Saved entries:
-- ==== Sys2Proof/Tests/Slice0.lean ====
section
/-!
SUPPORT. The model's own tests: ill-formed terms that the well-formedness check refuses, words written out from the spec's encoding tables and the instructions
they decode to, single steps with the results that the spec's examples and tables give, and for each statement a state and operands that meet
its hypotheses.
-/
namespace Sys2Proof.Tests
open Sys2Proof Sys2Proof.Machine Sys2Proof.Fp Sys2Proof.Claims

set_option Elab.async false

/-! ## Helpers -/

/-- One strand of 32 threads of a block of a launch on core 0, in focus: 128 registers, 8 of them jets of 8 tangents. -/
def k0 : Strand := { mask := 0xFFFFFFFF, entry := false }
def b0 : Block := { launch := 0, index := 0, strands := 1 }
def s0 : State :=
  { service := .full, strands := [(⟨0, 0⟩, k0)], blocks := [(0, b0)], launches := [(0, benchLaunch)], focus := some ⟨0, 0⟩, uid := 1 }
def c0 : Ctx := ⟨s0, ⟨0, 0⟩, k0, k0, [], b0, benchLaunch, 0xFFFFFFFF, 0⟩

/-- The same device with its strand, its block or its launch changed, and its context. -/
def sWith (k : Strand) (b : Block := b0) (la : Launch := benchLaunch) : State :=
  { s0 with strands := [(⟨0, 0⟩, k)], blocks := [(0, b)], launches := [(0, la)] }
def cWith (k : Strand) (b : Block := b0) (la : Launch := benchLaunch) : Ctx := ⟨sWith k b la, ⟨0, 0⟩, k, k, [], b, la, k.mask, 0⟩

/-- The strand after an outcome. -/
def strandOf (o : Outcome) : Option Strand := match o with | .next t => t.strand? ⟨0, 0⟩ | _ => none

/-- A field of the state after an outcome. -/
def stateOf {α : Type} (o : Outcome) (f : State → α) : Option α := match o with | .next t => some (f t) | _ => none

/-! ## Ill-formed words -/

/-- An F word with a header. -/
def hWord (h : Hdr) : F := ⟨h, 1, 2, 3, 0, 0⟩

-- R59: a guard is inverted only where there is one; R60: unused fields, mask, handle, queue and barrier fields, MOD bits of no use
theorem test_wf_guard : (Instr.movVV ⟨⟨0, false, 0, true⟩, 1, 2, 0, 0, 0⟩).wf = false := by decide
theorem test_wf_unused_d : (Instr.fxadd (fWord 1 2 3 0 0)).wf = false := by decide
theorem test_wf_unused_a : (Instr.read 0 (fWord 1 2 0 0 0)).wf = false := by decide
theorem test_wf_unused_b : (Instr.iabs (fWord 1 2 3 0 0)).wf = false := by decide
theorem test_wf_unused_c : (Instr.iadd 0 (fWord 1 2 3 4 0)).wf = false := by decide
theorem test_wf_mask_field : (Instr.movVM (fWord 1 8 0 0 0)).wf = false := by decide
theorem test_wf_barrier_field : (Instr.barSet (fWord 0 16 3 0 0)).wf = false := by decide
theorem test_wf_mod_bits : (Instr.iadd 0 (fWord 1 2 3 0 1)).wf = false := by decide
theorem test_wf_uniform : (Instr.movHandleToken ⟨⟨0, true, 0, false⟩, 1, 2, 0, 0, 0⟩).wf = false := by decide
-- R64, R128, R132, R144
theorem test_wf_movi_source : (Instr.movi ⟨⟨0, false, 0, false⟩, 1, 2, 0⟩).wf = false := by decide
theorem test_wf_bit_field : (Instr.bfx (fWord 1 2 0 0 (1 <<< 5 ||| 31))).wf = false := by decide
theorem test_wf_peek_segment : (Instr.peek 0 (fWord 1 2 3 0 5)).wf = false := by decide
theorem test_wf_peek_negation : (Instr.peek 0 (fWord 1 2 3 0 0x808)).wf = false ∧ (Instr.peek 1 (fWord 1 2 3 0 0x008)).wf = false := by decide
theorem test_wf_pack_element : (Instr.pack (fWord 1 2 2 0 0x802)).wf = false := by decide
theorem test_wf_pack_rounding : (Instr.pack (fWord 1 2 3 0 0x019)).wf = false := by decide
-- R65: widths, scopes, AW, SX; quorum words are quads
theorem test_wf_width : (Instr.ld ⟨⟨0, false, 0, false⟩, 1, 2, 0, false, 6, 0, 0, 0, false, 0⟩).wf = false := by decide
theorem test_wf_scope : (Instr.ld ⟨⟨0, false, 0, false⟩, 1, 2, 0, false, 2, 6, 0, 0, false, 0⟩).wf = false := by decide
theorem test_wf_aw : (Instr.ld ⟨⟨0, false, 0, false⟩, 1, 2, 2, true, 2, 0, 0, 0, false, 0⟩).wf = false := by decide
theorem test_wf_sx : (Instr.ld ⟨⟨0, false, 0, false⟩, 1, 2, 0, false, 2, 0, 0, 0, true, 0⟩).wf = false := by decide
theorem test_wf_sx_store : (Instr.st ⟨⟨0, false, 0, false⟩, 1, 2, 0, false, 0, 0, 0, 0, true, 0⟩).wf = false := by decide
theorem test_wf_quorum_width : (Instr.qld ⟨⟨0, false, 0, false⟩, 4, 2, 0, false, 2, 0, 0, 0, false, 0⟩).wf = false := by decide
-- R254, R258, R261, R264, R265
theorem test_wf_atom_scope : (Instr.atom 0 (fWord 1 2 3 0 6)).wf = false := by decide
theorem test_wf_cell_format : (Instr.fxadd (fWord 0 2 3 0 0x300)).wf = false := by decide
theorem test_wf_wait_condition : (Instr.waita (fWord 1 2 3 0 0x600)).wf = false := by decide
theorem test_wf_wait_bound : (Instr.waita (fWord 1 2 3 4 0)).wf = false := by decide
theorem test_wf_bar_phase : (Instr.barWaitPhase (fWord 0 1 2 0 0)).wf = false := by decide
theorem test_wf_skein : (Instr.sknJoin (fWord 0 0 16 0 0x800)).wf = false := by decide
-- R67, R192, R272: handle, barrier, flag and their fields; groups that an entry does not use
theorem test_wf_handle : (Instr.cps { eWord 0 0 0 0 with hd := 1 }).wf = false := by decide
theorem test_wf_barrier : (Instr.cps { eWord 0 0 0 0 with bn := 1 }).wf = false := by decide
theorem test_wf_flag : (Instr.cps (eWord 0 0 2 0)).wf = false ∧ (Instr.cps (eWord 0 0 0 0x200)).wf = false := by decide
theorem test_wf_group_a : (Instr.mxsw (eWord 2 0 0 0)).wf = false := by decide
theorem test_wf_group_b : (Instr.mxb (eWord 2 4 0 0)).wf = false := by decide
theorem test_wf_engine_mod : (Instr.cpm (eWord 2 4 0 1)).wf = false := by decide
theorem test_wf_follow : (Instr.cplFo (eWord 2 4 0 0)).wf = false ∧ (Instr.cpl (eWord 2 4 0 0x800)).wf = false := by decide
theorem test_wf_quantiser : (Instr.cpq (eWord 2 4 0 3)).wf = false := by decide
theorem test_wf_reduction : (Instr.cpr (eWord 2 0 0 3)).wf = false ∧ (Instr.cpr (eWord 2 0 0 0x30)).wf = false := by decide
theorem test_wf_drain_rounding : (Instr.mxd (eWord 2 4 0 0x1D)).wf = false := by decide
theorem test_wf_clear_algebra : (Instr.mxcClear (eWord 0 4 0 5)).wf = false := by decide
-- R159, R206, R66, R305, R306, R362
theorem test_wf_sample_level : (Instr.sampleLod (fWord 4 0 1 2 0)).wf = false := by decide
theorem test_wf_draft_space : (Instr.hdlLoad (fWord 0 2 0 0 0)).wf = false := by decide
theorem test_wf_branch_link : (Instr.bra ⟨0, 2, 0, false, 0⟩).wf = false := by decide
theorem test_wf_branch_mask : (Instr.bra ⟨0, 0, 0, true, 0⟩).wf = false := by decide
theorem test_wf_call_link : (Instr.call ⟨0, 0, 0, false, 0⟩).wf = false := by decide
theorem test_wf_control_header : (Instr.ctlYield ⟨⟨0, false, 1, false⟩, 0, 0, 0, 0, 0⟩).wf = false := by decide
theorem test_wf_mask_source : (Instr.msk 3 (fWord 1 2 3 0 0)).wf = false := by decide
theorem test_wf_return_form : (Instr.sysTretRr (fWord 0 0 0 0 0)).wf = false := by decide
theorem test_wf_halt_form : (Instr.sysHaltRelaunch (fWord 0 0 3 0 0)).wf = false := by decide
theorem test_wf_control_index : (Instr.sysRdcr (fWord 2 0 0 0 0x40)).wf = false := by decide
-- R70: the fields of halves
theorem test_wf_half_none : (Instr.pWord ⟨0, ⟨.hnop, false, 1, 0, 0, 0⟩, ⟨.hnop, false, 0, 0, 0, 0⟩⟩).wf = false := by decide
theorem test_wf_half_shift : (Instr.pWord ⟨0, ⟨.shl, false, 0, 1, 0, 32⟩, ⟨.hnop, false, 0, 0, 0, 0⟩⟩).wf = false := by decide
theorem test_wf_half_source : (Instr.pWord ⟨0, ⟨.movi6, false, 0, 1, 2, 0⟩, ⟨.hnop, false, 0, 0, 0, 0⟩⟩).wf = false := by decide
theorem test_wf_half_mask : (Instr.pWord ⟨0, ⟨.mand, false, 0, 8, 1, 0⟩, ⟨.hnop, false, 0, 0, 0, 0⟩⟩).wf = false := by decide
theorem test_wf_half_immediate : (Instr.pWord ⟨0, ⟨.hnop, false, 0, 0, 0, 0⟩, ⟨.iadd, false, 0, 1, 2, 3⟩⟩).wf = false := by decide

(EXERCISE REQUIREMENTS) The response must consist solely of the lines from the first line of the entries through the line containing "set_option Elab.async false", repeated exactly.

(THE ANSWER)
-- ==== Sys2Proof/Tests/Slice0.lean ====
section
/-!
SUPPORT. The model's own tests: ill-formed terms that the well-formedness check refuses, words written out from the spec's encoding tables and the instructions
they decode to, single steps with the results that the spec's examples and tables give, and for each statement a state and operands that meet
its hypotheses.
-/
namespace Sys2Proof.Tests
open Sys2Proof Sys2Proof.Machine Sys2Proof.Fp Sys2Proof.Claims

set_option Elab.async false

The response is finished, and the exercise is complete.